Вот наш Харон. Сиречь тюремщик. Внешне существо жуткое и злое. И по образу действий, впрочем, так же. Зачем бить, когда вытаскивает из узилища туда, наверх? А? В самом деле, чего проще? Культурно проводил бы к выходу. Все подавлены, какое там сопротивление… Так просто, не бить, не тащить за волосы этих несчастных женщин… Но он не может! Да, Мишенька, думаю, не может. Он свою жизнь несчастную таким макаром тягает и сапогом под дых бьет. Это надобно понимать. Ведь его никто никогда не любил. Наверняка били, унижали, чуждались общения. А без любви, Миша, человек превращается в чудовище. Отторгает божественный свет. Ему темнота – дом. Он в полумраке все видит и думает, что все так же, как и он, в сумерках жрут друг дружку. С младенчества ничего другого не видел. Отца нет, мать – пьяница, попойки-разборки, что украл, то твое, кто сильней, тот и прав – вот, Мишенька, его жизнь! В ней он ох как здорово ориентируется. Весь предыдущий опыт его – бить первым и душить, чтоб не получить от людей такой же товар. Есть ли в том его вина? То-то…

Но самое страшное не это. Обласкай такого, прими как равного, дай еду, кров, возможность жить, не оскотиниваясь, ведь не примет. Попробует, приоденется из лохмотьев, научится есть не руками, даже выучит пару фраз по-французски, будет выглядеть, как все, и даже на храм жертвовать! Но, черт побери, человеком не станет! Не прорастает зерно в заплесневелой почве. Слабого задавит, у потерянного украдет, сильному сапоги лизать будет, мечтая убить и встать на его место.

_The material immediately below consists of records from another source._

-- ==== Sys2Proof/Machine/Sha1.lean ====
section
/-! DEFINITION. The SHA-1 compression core, unit U2, and the instruction `SHA1.COMPRESS` (43_sha1_compress.md rules R120 to
R126). The constants and formulas are the spec's, which marks them `[from general knowledge, not in source]`. -/

namespace Sys2Proof.Machine

/-- `G_r(x, y, z)`: choose, parity, majority, parity (R123). -/
def sha1G (r : Nat) (x y z : Word) : Word :=
  match r with
  | 0 => chooseF x y z
  | 1 => parityF x y z
  | 2 => majorityF x y z
  | _ => parityF x y z

/-- `K1[0..3]` (R124). -/
def sha1Table : List Word := [0x5A827999#32, 0x6ED9EBA1#32, 0x8F1BBCDC#32, 0xCA62C1D6#32]

/-- `K1[r]`. -/
def sha1K (r : Nat) : Word := sha1Table.getD r 0

/-- The load of R120 (R121). -/
def sha1Load (w : Words) (x : Sixteen) : Sha1Work := ⟨w.w0, w.w1, w.w2, w.w3, w.w4, 0, x⟩

/-- The rolling window at step `s`: from step 16 on, schedule word `s` replaces schedule word `s - 16` (R122). -/
def sha1Window (w : Sixteen) (s : Nat) : Sixteen :=
  if 16 ≤ s then w.put s (rotl (w.at (s - 3) ^^^ w.at (s - 8) ^^^ w.at (s - 14) ^^^ w.at (s - 16)) 1) else w

/-- Step `s` of R120, with the data movement of R125. -/
def sha1Step (r : Sha1Work) (s : Nat) : Sha1Work :=
  let w := sha1Window r.w s
  let t := rotl r.a 5 + sha1G (s / 20) r.b r.c r.d + r.e + sha1K (s / 20) + w.at s
  ⟨t, r.a, rotr r.b 2, r.c, r.d, t, w⟩

/-- The working registers after steps `0 .. n - 1`. -/
def sha1Steps (n : Nat) (r : Sha1Work) : Sha1Work := (List.range n).foldl sha1Step r

/-- The final addition into `words[0..4]` (R126). -/
def sha1Add (w : Words) (r : Sha1Work) : Words :=
  { w with w0 := w.w0 + r.a, w1 := w.w1 + r.b, w2 := w.w2 + r.c, w3 := w.w3 + r.d, w4 := w.w4 + r.e }

/-- The compression function: pure over `words` and the sixteen message words of the block (R14, R120). -/
def sha1Block (w : Words) (x : Sixteen) : Words := sha1Add w (sha1Steps 80 (sha1Load w x))

/-- The core run once: new `words`, working registers scrubbed (R120, R126). -/
def sha1Core (c : Config) (s : State) : State :=
  (s.setWords (sha1Block s.words (loadBlock c .be s))).setWork { s.work with sha1 := Sha1Work.zero }

/-- `SHA1.COMPRESS` (R120): total, no flag, no exception. -/
def execSha1Compress (s : State) : Host.Outcome State Fault Refusal := .next (sha1Core Config.standard s)

end Sys2Proof.Machine
end

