-- ==== Sys2Proof/Machine/Final.lean ====
section
/-! DEFINITION. The padding and finalization engine, unit U6: the seven stages of `Finalize` and the four `FINAL` commands
(41_final.md rules R80 to R91, R94; the order of the length words as 90_conflicts.md C4 resolves it). -/

namespace Sys2Proof.Machine

/-- Stage 1, marker and zero fill: `0x80` at `B[index]`, 0x00 up to `B[63]` (R81). -/
def padMarker (c : Config) (s : State) : State :=
  writeBlock c s s.index (0x80#8 :: List.replicate (63 - s.index) 0#8)

/-- Stage 2, spill: fewer than 8 bytes remain exactly when `index >= 56` (R82). -/
def padSpill (c : Config) (alg : Alg) (s : State) : State := if 56 ≤ s.index then compress c alg s else s

/-- Stage 3, bytes to bits, in place (R83). -/
def countToBits (s : State) : State := s.setCount (bitCount s.countHi s.countLo)

/-- The two words of the length field, in the order they are written (R84). -/
def lengthWords (order : LenOrder) (s : State) : Word × Word :=
  match order with
  | .lowFirst => (s.countLo, s.countHi)
  | .highFirst => (s.countHi, s.countLo)

/-- Stage 4, length field: `StoreWord` at `HDR + 56` and `HDR + 60` (R84). -/
def storeLength (c : Config) (alg : Alg) (s : State) : State :=
  let p := lengthWords (c.lenOrder alg) s
  s.setMem ((s.mem.storeWord (wordOrder alg) (c.hdr + 56) p.1).storeWord (wordOrder alg) (c.hdr + 60) p.2)

/-- The second half of stage 5: the raw digest bytes at the start of the buffer, a transient that stage 6 overwrites
(R85). -/
def placeRaw (raw : List Byte) (s : State) : State := s.setMem (s.mem.writeBytes 0 raw)

/-- Stage 6, hex expansion: two characters per raw byte from `S[0]` up, then 0x00 to the end of the buffer (R86). -/
def expandHex (c : Config) (raw : List Byte) (s : State) : State :=
  s.setMem ((s.mem.writeBytes 0 (hexOfBytes raw)).zeroFill (2 * raw.length) (c.bufsz - 2 * raw.length))

/-- Stage 7, scrub of the context (R87). -/
def scrub (s : State) : State := ((s.setWords Words.zero).setCount (0, 0)).setPhase .idle

/-- Stages 1 to 4 and the compression of stage 5: the padded last block or blocks folded into `words` (R81 to R85). -/
def closeBlocks (c : Config) (alg : Alg) (s : State) : State :=
  compress c alg (storeLength c alg (countToBits (padSpill c alg (padMarker c s))))

/-- Stages 5 (raw digest) to 7 (R85 to R87). -/
def emitDigest (c : Config) (alg : Alg) (s : State) : State :=
  let raw := rawDigest alg s.words
  scrub (expandHex c raw (placeRaw raw s))

/-- `Finalize(alg)` (R94). -/
def finalize (c : Config) (alg : Alg) (s : State) : State := emitDigest c alg (closeBlocks c alg s)

/-- `FINAL` of algorithm `alg`: the checks of R80 in their order, then `Finalize`. -/
def finish (c : Config) (alg : Alg) (s : State) : Host.Outcome State Fault Refusal :=
  contract [phaseCheck alg s] (finalize c alg s)

/-- `MD5.FINAL` (R88). -/
def execMd5Final (s : State) : Host.Outcome State Fault Refusal := finish Config.standard .md5 s

/-- `SHA1.FINAL` (R89). -/
def execSha1Final (s : State) : Host.Outcome State Fault Refusal := finish Config.standard .sha1 s

/-- `SHA256.FINAL` (R90). -/
def execSha256Final (s : State) : Host.Outcome State Fault Refusal := finish Config.standard .sha256 s

/-- `RMD160.FINAL` (R91). -/
def execRmd160Final (s : State) : Host.Outcome State Fault Refusal := finish Config.standard .rmd160 s

end Sys2Proof.Machine
end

Включи такому свет в душонке его задыхающейся, молить начнет, чтоб убрали, потому как слепнет. Больно ему, что привычный жестокий мир – исключение, а не правило. Дай такому свободу, растеряется и в рыданиях поползет коленопреклоненно, просясь обратно в родную темницу, где ему вода и хлеб по расписанию, где не надо придумывать и творить, где цинизм и рвачество в почете…

Вот он и бьет. Правильно все. Господь недаром нам молвил «се аз воздам»!

Господа и дамы, мы с вами, что мы? Помогли униженному? Максимум – кинули монетку нищему. А дитя, в котором искра божья жива, не в хлебе нуждается, но в участии. То, что сейчас с нами происходит – беда, которая навалилась на государство наше несчастное, не с неба упала. Нами выращена и выпестована! Когда количество всех обездоленных и униженных стало выше всякой меры, когда роскошь стала выпячиваться и терять берега разумного приличия… вот тут круг-то и сомкнулся.

Мы, просвещенные люди, такие умницы на своих кухоньках радеющие о «простом человеке», замкнувшиеся в хрустальных замках за пятиметровыми заборами, неизбежно встретились с отъевшимся горя, закаленным батогами, ослепленным ненавистью собственным хвостом! И, как у пресловутого Уробороса, голова оказалась на той стороне, где правда. А правда в том, что Они не могут не жрать нас! Потому что ИХ время, потому что ничего другого они уже не умеют и, главное, не хотят! Потому что ИХ кровь зовет к отмщению. Потому что Господь отвернулся от таких, как мы, и дал в руки меч разящий по своему попущению. Умоемся кровью, искупаемся в слезах, но прозреем ли? Не знаю. Бедная, бедная страна… Несчастные мы. Поделом. Все поделом… – старичок доктор поморгал глазками, вздохнул, снял круглые очки в модной, под красную черепаху, оправе, попытался найти в кармане платочек, чтобы протереть их, но не найдя ничего, молча закопошился, вытирая стекла прямо рукавом запыленного суконного пиджачка.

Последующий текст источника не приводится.